[INFORMATION — start]
/-- OV_STOP_BATH_END (R288). -/
def overReturn (s : State) : State :=
  if s.getBit .BUS_STAT 0 3 ∨ s.ts < s.get .OV_CLEAR_TICK 0 + 10 * ticksPerMs then s
  else s.each 8 (fun a i => a.flag .OV_RETURN i) fun a i => powerBack (endBath a i) i

/-- A release of a bank's coast (R282) or hard-overvoltage comparator. -/
def comparatorRelease (s : State) (b : Nat) (coast hard : Bool) : State :=
  let s := if coast then s.put .HARD_COAST b 0 else s
  judgeFaultn (coastEnd (if hard then s.put .HARD_OV b 0 else s))

/-! ## Banks (R57 to R59, R280, R294, R473) -/

def bankPorts (b : Nat) : List Nat := (List.range 8).map (8 * b + ·)

def bankSlots (s : State) (b : Nat) : List Nat := idsWhere 8 fun i => s.kind i != 0 && s.slotOnBank i b

/-- VDRV_LOCKOUT (R280). Below 5 V the D-die itself stops, and needs a new release (R473). -/
def vdrvLockout (s : State) (b mv : Nat) : State :=
  let s := s.put .VDRV_MV b mv
  if 8600 ≤ mv then s
  else
    let s := if mv < 5000 then portsOff (((s.put .BANK_REL b 0).put .HB_OUT b 0).put .DIE_UP b 0) (bankPorts b) else s
    if !s.flag .VDRV_OK b then s
    else
      let s := ((s.put .VDRV_OK b 0).put .VDRV_UV_SEEN b 1).count .VDRV_UV_CNT b
      let s := portsOff (s.post 0x0905 0x3 noSlot (b + 256)) (bankPorts b)
      let s := judgePowers s
      let s := (bankSlots s b).foldl (fun a i =>
        let a := rechoose a i
        loseSupply (if a.get .SB_STATE i = 0 then slotPortsOff a i else a) i 5 (gdArg 5 noPort b)) s
      judgeFaultn s

/-- What the slots and X-ports of a bank do once it switches again. -/
def bankBack (s : State) (b : Nat) : State := judgeFaultn ((bankSlots s b).foldl powerBack s)

/-- VDRV_LOCKOUT_RELEASE (R280): VDRVb has read above 9.0 V for 100 µs. -/
def vdrvRelease (s : State) (b mv : Nat) : State :=
  let s := s.put .VDRV_MV b mv
  if mv ≤ 9000 ∨ s.flag .VDRV_OK b then s
  else bankBack (judgePowers ((s.put .VDRV_OK b 1).post 0x0905 0x3 noSlot b)) b

/-- Role copies the supervisor sends with a release (R96, R473). -/
def sendRoles (s : State) (b : Nat) : State := (bankPorts b).foldl (fun a p => a.put .DDIE_ROLE p (a.get .PORT_ROLE_DEV p)) s

/-- DDIE_BANK_RELEASE (R473): a powered-up D-die out of lock-out receives its roles and its release. -/
def bankRelease (s : State) (b : Nat) : State :=
  if !s.flag .VDRV_OK b ∨ s.flag .HB_OUT b ∨ s.get .BOOT_STAGE 0 < 7 then s
  else bankBack (((sendRoles s b).put .BANK_REL b 1).put .DIE_UP b 1) b

/-- The variant a D-die takes on its own for a port during a reset: its own roles and short state (R290, R475). -/
def dieVariant (s : State) (b p : Nat) : Nat :=
  let o := roleOwner (s.get .DDIE_ROLE p)
  let mine := (bankPorts b).filter fun q => roleOwner (s.get .DDIE_ROLE q) == o
  let lsp := mine.any fun q => s.getBit .DIE_SHORT q 0
  let hsp := mine.any fun q => s.getBit .DIE_SHORT q 1
  if 8 ≤ o ∨ s.flag .DIE_SHORT p ∨ (lsp ∧ hsp) then 0 else if lsp then 3 else 2

/-- The stop-bath a D-die starts on its own: the axes of its bank enter it, and the ports of those that stood in one are
driven by the D-die from now on (R58). -/
def dieBath (s : State) (slots : List Nat) (scope cause : Nat) : State := enterBath (slots.foldl applyVariant s) slots scope cause

/-- DDIE_WATCHDOG_EXPIRY (R57, R58, R294, R475): no valid heartbeat for more than 20 µs; with the timebase stopped, none
comes. Before the timebase has run, the D-die stands in stop-bath alone, the slots' registers being in reset. -/
def watchdogExpiry (s : State) (b : Nat) : State :=
  if s.flag .HB_OUT b ∨ !s.flag .DIE_UP b ∨ (s.flag .TB_RUNNING 0 ∧ s.ts ≤ s.get .HB_TICK b + 20 * ticksPerUs) then s
  else if !s.flag .TB_EVER 0 then
    (bankPorts b).foldl (fun a p => a.put .PORT_DRIVE p (if s.flag .VDRV_OK b then dieVariant a b p else 0)) (s.put .HB_OUT b 1)
  else
    let s := ((s.put .HB_OUT b 1).put .HB_LOST b 1).count .HB_LOST_CNT b
    let s := s.put .HB_GOOD b 0
    let s := (bankPorts b).foldl (fun a p => if a.isX p then portOff a p else a) s
    let slots := bankSlots s b
    if !s.flag .TB_RUNNING 0 then
      let on := slots.filter fun i => decide (dsSwitchedOn ≤ s.drive i)
      let s := if on = [] then s.post 0x0900 0x3 noSlot (gdArg 0xB noPort b) else s
      let s := on.foldl (fun a i => enterReaction a i 0xB (gdArg 0xB noPort b)) s
      judgeFaultn (on.foldl (fun a i => driveDown a i dsFault) (dieBath s slots 3 0xB))
    else
      let s := if slots = [] then s.post 0x0900 0x3 noSlot (gdArg 0xA noPort b) else s
      bathFault (slots.foldl applyVariant s) slots 2 0xA (gdArg 0xA noPort b)

/-- DDIE_RELEASE (R59, R264): after at least 1 ms of valid heartbeats. A stop-bath that no fault holds ends. -/
def dieRelease (s : State) (b : Nat) : State :=
  if !s.flag .HB_OUT b ∨ !s.flag .TB_RUNNING 0 ∨ s.get .HB_GOOD b = 0 ∨ s.ts < s.get .HB_GOOD b + ticksPerMs then s
  else
    let s := ((sendRoles (s.put .HB_OUT b 0) b).put .BANK_REL b 1).put .DIE_UP b 1
    let s := (bankPorts b).foldl (fun a p => if a.isX p then (a.put .REFRESH_RUN p 0).put .TRIP_RUN p 0 else a) s
    let s := (bankSlots s b).foldl (fun a i =>
      let mine := a.get .SB_CAUSE i == 0xA || a.get .SB_CAUSE i == 0xB
      if a.get .SB_STATE i ≠ 0 ∧ mine ∧ ¬ slotFaulted a i ∧ ¬ dieHolds a i then endBath a i
      else if a.get .SB_STATE i ≠ 0 then applyVariant a i else a) s
    bankBack s b

/-- DIE_OVER_TEMPERATURE (R294): all off, cause 0x12. -/
def dieHot (s : State) (b : Nat) : State :=
  if s.flag .DIE_OT b then s
  else
    let s := ((s.put .DIE_OT b 1).put .DIE_OT_SEEN b 1).put .DIE_HOT b 1
    let s := (bankPorts b).foldl (fun a p => if a.isX p then a.put .X_HELD p 1 else a) (portsOff s (bankPorts b))
    let slots := bankSlots s b
    let s := if slots = [] then s.post 0x0900 0x3 noSlot (gdArg 0x12 noPort b) else s
    judgeFaultn (slots.foldl (fun a i => allOffFault a i 0x12 (gdArg 0x12 noPort b)) s)

/-- DIE_OVER_TEMPERATURE_RELEASE: DIE_OT clears at 170 °C or below, and below 150 °C a reset becomes possible (R294). -/
def dieCool (s : State) (b temp : Nat) : State :=
  let s := if temp ≤ 170 then s.put .DIE_OT b 0 else s
  judgeFaultn (if temp < 150 then s.put .DIE_HOT b 0 else s)

/-! ## PWM_EN (R265) -/

/-- A write of PWM_EN, fanned out to the axis. -/
def writePwmEn (s : State) (p : Nat) (on : Bool) : State :=
  let ps := axisFan s p
  if on then ps.foldl (fun a q => (a.put .PWM_EN q 1).put .X_HELD q 0) s
  else
    let s := ps.foldl (fun a q => a.put .PWM_EN q 0) s
    let s := ps.foldl (fun a q => if a.flag .HB_OUT (q / 8) then a else portOff a q) s
    let s := judgeBrake s
    if !s.isAxisPort p then s
    else
      let i := s.portOwner p
      let sb := s.get .SB_STATE i
      if sb = 0 ∧ powered s i then
        judgeFaultn (allOffFault (s.post 0x0804 0x2 i p) i 0x10 0)
      else if sb = 0 ∧ s.drive i = dsFaultReaction then driveDown s i dsFault
      else if (sb = 1 ∨ sb = 2) ∧ !dieHolds s i then
        let s := setVariant s i 3
        postBath s i (s.get .SB_CAUSE i)
      else s

/-! ## Commanded stop-bath and timed variants (R289, R292, R293) -/

/-- A write of SB_CMD: a bit set below Switched on has no effect, a bit cleared ends the commanded stop-bath. -/
def writeSbCmd (s : State) (v : Nat) : State :=
  (List.range 8).foldl (fun a i =>
    let was := a.getBit .SB_CMD 0 i
    if bit v i ∧ ¬ was then
      if powered a i then
        let a := enterBath (a.setBit .SB_CMD 0 i true) [i] 1 0x11
        (driveDown a i dsSwitchedOn)
      else a
    else if ¬ bit v i ∧ was then
      let a := a.setBit .SB_CMD 0 i false
      if a.get .SB_CAUSE i = 0x11 ∧ a.get .SB_STATE i ≠ 0 ∧ ¬ slotFaulted a i then endBath a i else a
    else a) s

/-- HS_HOLD_MAX of the scope: the shortest of its banks. -/
def hsHold (s : State) (i : Nat) : Nat :=
  ((scopePorts s i).map fun p => s.dv .HS_HOLD_MAX (p / 8)).foldl min 1000

/-- HS_HOLD_EXPIRY (R289). -/
def hsExpiry (s : State) (i : Nat) : State :=
  if s.get .SB_STATE i = 2 ∧ s.get .SB_HS_TICK i + hsHold s i * ticksPerMs ≤ s.ts then scopeOff s i else s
[INFORMATION — finish]
### [PROBLEM]
Beginning with the line containing "its release. -/" in the material above, copy every line exactly until you have copied the line containing "let s := if on".

### [EXERCISE RESPONSE]
/-- DDIE_BANK_RELEASE (R473): a powered-up D-die out of lock-out receives its roles and its release. -/
def bankRelease (s : State) (b : Nat) : State :=
  if !s.flag .VDRV_OK b ∨ s.flag .HB_OUT b ∨ s.get .BOOT_STAGE 0 < 7 then s
  else bankBack (((sendRoles s b).put .BANK_REL b 1).put .DIE_UP b 1) b

/-- The variant a D-die takes on its own for a port during a reset: its own roles and short state (R290, R475). -/
def dieVariant (s : State) (b p : Nat) : Nat :=
  let o := roleOwner (s.get .DDIE_ROLE p)
  let mine := (bankPorts b).filter fun q => roleOwner (s.get .DDIE_ROLE q) == o
  let lsp := mine.any fun q => s.getBit .DIE_SHORT q 0
  let hsp := mine.any fun q => s.getBit .DIE_SHORT q 1
  if 8 ≤ o ∨ s.flag .DIE_SHORT p ∨ (lsp ∧ hsp) then 0 else if lsp then 3 else 2

/-- The stop-bath a D-die starts on its own: the axes of its bank enter it, and the ports of those that stood in one are
driven by the D-die from now on (R58). -/
def dieBath (s : State) (slots : List Nat) (scope cause : Nat) : State := enterBath (slots.foldl applyVariant s) slots scope cause

/-- DDIE_WATCHDOG_EXPIRY (R57, R58, R294, R475): no valid heartbeat for more than 20 µs; with the timebase stopped, none
comes. Before the timebase has run, the D-die stands in stop-bath alone, the slots' registers being in reset. -/
def watchdogExpiry (s : State) (b : Nat) : State :=
  if s.flag .HB_OUT b ∨ !s.flag .DIE_UP b ∨ (s.flag .TB_RUNNING 0 ∧ s.ts ≤ s.get .HB_TICK b + 20 * ticksPerUs) then s
  else if !s.flag .TB_EVER 0 then
    (bankPorts b).foldl (fun a p => a.put .PORT_DRIVE p (if s.flag .VDRV_OK b then dieVariant a b p else 0)) (s.put .HB_OUT b 1)
  else
    let s := ((s.put .HB_OUT b 1).put .HB_LOST b 1).count .HB_LOST_CNT b
    let s := s.put .HB_GOOD b 0
    let s := (bankPorts b).foldl (fun a p => if a.isX p then portOff a p else a) s
    let slots := bankSlots s b
    if !s.flag .TB_RUNNING 0 then
      let on := slots.filter fun i => decide (dsSwitchedOn ≤ s.drive i)
      let s := if on = [] then s.post 0x0900 0x3 noSlot (gdArg 0xB noPort b) else s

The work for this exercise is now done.